Someone take the internet away from me before I lose interest in life.

Beck

Now Showing: Technical Difficulties

It is my unfortunate privilege to announce that tonight was the first time I have ever gone to the theatre and left without seeing a movie. There was entertainment to be sure, but no movie to be watched.

I’m visiting my Mom in Raleigh this weekend to help her get some decorating done in the house. We spent two hours at Ross (my favorite store), then a couple more hours rearranging decorative elephants on the mantelpiece and hanging (then rehanging) several pieces of wall art.

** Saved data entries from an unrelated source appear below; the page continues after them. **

/-- R142: SetNumberDisplay. -/
def Obligations.SetNumberDisplayAppliesAndAcknowledges : Prop :=
  (∀ b0 b1 b2 : Byte, encode (.setnum b0 b1 b2) = [0xFF#8, 0x06#8, b0, b1, b2]) ∧
  (∀ (b0 b1 b2 : Byte) (s : State), s.argn = 0 → s.esc = false → s.ready = false →
    ReceivedInto (.setnum b0 b1 b2) s) ∧
  (∀ (b0 b1 b2 : Byte) (s : State),
    (1 ≤ rqFree s → exec (.setnum b0 b1 b2) s = .next { s with
      numberDisplay := b0.setWidth 17 ||| (b1.setWidth 17 <<< 8) ||| ((b2 &&& 1#8).setWidth 17 <<< 16)
      rq := s.rq ++ [0x78#8], ready := false }) ∧
    (rqFree s = 0 → exec (.setnum b0 b1 b2) s = .next s))

/-- R73: the argument reordering law, end to end: the three bytes in the order sent, received and then
dispatched, display `b0 | (b1 << 8) | ((b2 & 1) << 16)`, a value in 0..131071 in which bits 7..1 of `b2`
do not show. 30_encoding.md R82: so the bytes of the pseudo-unit `SETNUMV v` display `v`, for every `v`. -/
def Obligations.ArgumentReorderingLaw : Prop :=
  (∀ (b0 b1 b2 : Byte) (s : State), s.argn = 0 → s.esc = false → s.ready = false → 1 ≤ rqFree s →
    ∃ t u, receiveAll [0xFF#8, 0x06#8, b0, b1, b2] s = .next t ∧ exec (slotInstr t) t = .next u ∧
      t.args = #v[b2, b1, b0] ∧
      u.numberDisplay.toNat = b0.toNat + 256 * b1.toNat + 65536 * (b2.toNat % 2)) ∧
  (∀ (v : U17) (s : State), s.argn = 0 → s.esc = false → s.ready = false → 1 ≤ rqFree s →
    ∃ t u, receiveAll (encode (setnumvUnit v)) s = .next t ∧ exec (slotInstr t) t = .next u ∧
      u.numberDisplay = v)

/-! ### PUTCOLOR -/

/-- R133: PUTCOLOR with the Cursor in the frame writes the three scaled components at
`(cy * FRAME_W + cx) * 3 + c` and advances the Cursor; inside a row, at a row's end, and at the last
pixel, where the frame is latched, the Cursor returns to (0, 0), and Ready is owed instead of the
command being consumed. -/
def Obligations.PutcolorWritesAndAdvances : Prop :=
  ∀ (r g b : Byte) (s : State), s.cx < s.cfg.frameW → s.cy < s.cfg.frameH →
    let base := (s.cy * s.cfg.frameW + s.cx) * 3
    let fb := ((s.fb.write base (Config.scale s.brightness r)).write (base + 1)
      (Config.scale s.brightness g)).write (base + 2) (Config.scale s.brightness b)
    (s.cx + 1 < s.cfg.frameW →
      exec (.putcolor r g b) s = .next { s with fb := fb, cx := s.cx + 1, ready := false }) ∧
    (s.cx + 1 = s.cfg.frameW → s.cy + 1 < s.cfg.frameH →
      exec (.putcolor r g b) s = .next { s with fb := fb, cx := 0, cy := s.cy + 1, ready := false }) ∧
    (s.cx + 1 = s.cfg.frameW → s.cy + 1 = s.cfg.frameH →
      exec (.putcolor r g b) s = .next { s with
        fb := fb, cx := 0, cy := 0, readyOwed := true, frames := s.frames + 1, shown := fb })

/-- The model's choice (assumption log entry 11): with the Cursor outside the frame, which the spec says
cannot occur (20_memory.md R43, 10_state.md R28 I3), PUTCOLOR stops by name. -/
def Obligations.PutcolorOutsideTheFrameStops : Prop :=
  ∀ (r g b : Byte) (s : State), s.cfg.frameW ≤ s.cx ∨ s.cfg.frameH ≤ s.cy →
    exec (.putcolor r g b) s = .fault .fbOutOfFrame

/-- 42_commands.md R133, 20_memory.md R41: the frame of PUTCOLOR. Every byte of the frame buffer outside
the three of the Cursor's pixel reads as before, those three read the scaled components, and nothing
changes but the frame buffer, the Cursor, `ready`, `ready_owed` and the model's record of the latch. -/
def Obligations.PutcolorFrame : Prop :=
  ∀ (r g b : Byte) (s t : State), exec (.putcolor r g b) s = .next t →
    (∀ a, (∀ c, c < 3 → a ≠ fbAddr s.cfg.frameW s.cx s.cy c) → t.fb.read a = s.fb.read a) ∧
    t.fb.read (fbAddr s.cfg.frameW s.cx s.cy 0) = some (Config.scale s.brightness r) ∧
    t.fb.read (fbAddr s.cfg.frameW s.cx s.cy 1) = some (Config.scale s.brightness g) ∧
    t.fb.read (fbAddr s.cfg.frameW s.cx s.cy 2) = some (Config.scale s.brightness b) ∧
    t = { s with
      fb := t.fb, cx := t.cx, cy := t.cy, ready := t.ready, readyOwed := t.readyOwed
      frames := t.frames, shown := t.shown }

/-! ### Device units -/

/-- R135: `ready_retry()`, which is READY while a Ready is owed: pushed if there is room, and then Ready
is no longer owed and the PUTCOLOR is consumed; else nothing changes. While Ready is owed a dispatcher
step is that and nothing else. That READY does the same where no Ready is owed, where R135 has no step, is the
model's choice (entry 2): as the answer to a Set command it is the push and the consuming. -/
def Obligations.ReadyRetriedUntilQueued : Prop :=
  ∀ s : State,
    (s.rq.length < s.cfg.rqCapacity → exec .ready s =
      .next { s with rq := s.rq ++ [0x78#8], readyOwed := false, ready := false }) ∧
    (s.cfg.rqCapacity ≤ s.rq.length → exec .ready s = .next s) ∧
    (s.running = true → s.readyOwed = true → dispTurn s = exec .ready s)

We thought we were treating ourselves to a well deserved dinner at Twisted Fork and a movie tonight. I was so excited to see Kong: Skull Island. Usually, I don’t go for those kind of movies, (you know, the weak storyline all violent action kind), but I was eager to see this film for two reasons. First, and it really should go without saying, Tom Hiddleston is H-O-T hawt and is an excellent actor. Second, I enjoyed the Kong: Skull Island thrill ride at Universal Studios when I was there over Christmas and was interested in how the film compared to what was seen in the ride. Sadly, my day was not made complete by seeing Hiddles all sweaty while running away from an impossibly large gorilla.

After waiting through the trailers, a quirky jazz theme began to play. The screen faded slowly into Michael Caine walking into a bank. Wait a minute. There’s no way a Kong movie starts with an old man going to the bank. Moviegoers began to leave the theatre as I realized that this is not another trailer. We have just started watching Going in Style. My Mom, bless her soul, had no idea this was not Kong. She was happily watching Michael Caine get caught up in a bank heist while whispering to me, “He’s a legend.”

I left the theatre and joined a throng of people in the hall. A teenager nearby told me someone had already gone to tell staff about the mishap. I went back inside to wait for the theatre to correct their mistake.

This is not the first time something like this has happened to me. A while ago, my friend and I went to a rescreening of The Lord of the Rings in theaters in preparation for The Hobbit movie, which was soon to be released (RIP Hobbit book), when they started the movie 15 minutes into The Two Towers. It was weird, but they fixed their mistake right away and we all had a good laugh.

Ten minutes after our screen going blank, a staff member came in to tell us that if we wanted to watch the movie, we’d have to move to another theatre room. At that point, it was almost an hour after our original show time and my Mom and I were annoyed and tired. But, we took the trip to the other side of the building to a new theatre room where we were promised no additional commercials or trailers.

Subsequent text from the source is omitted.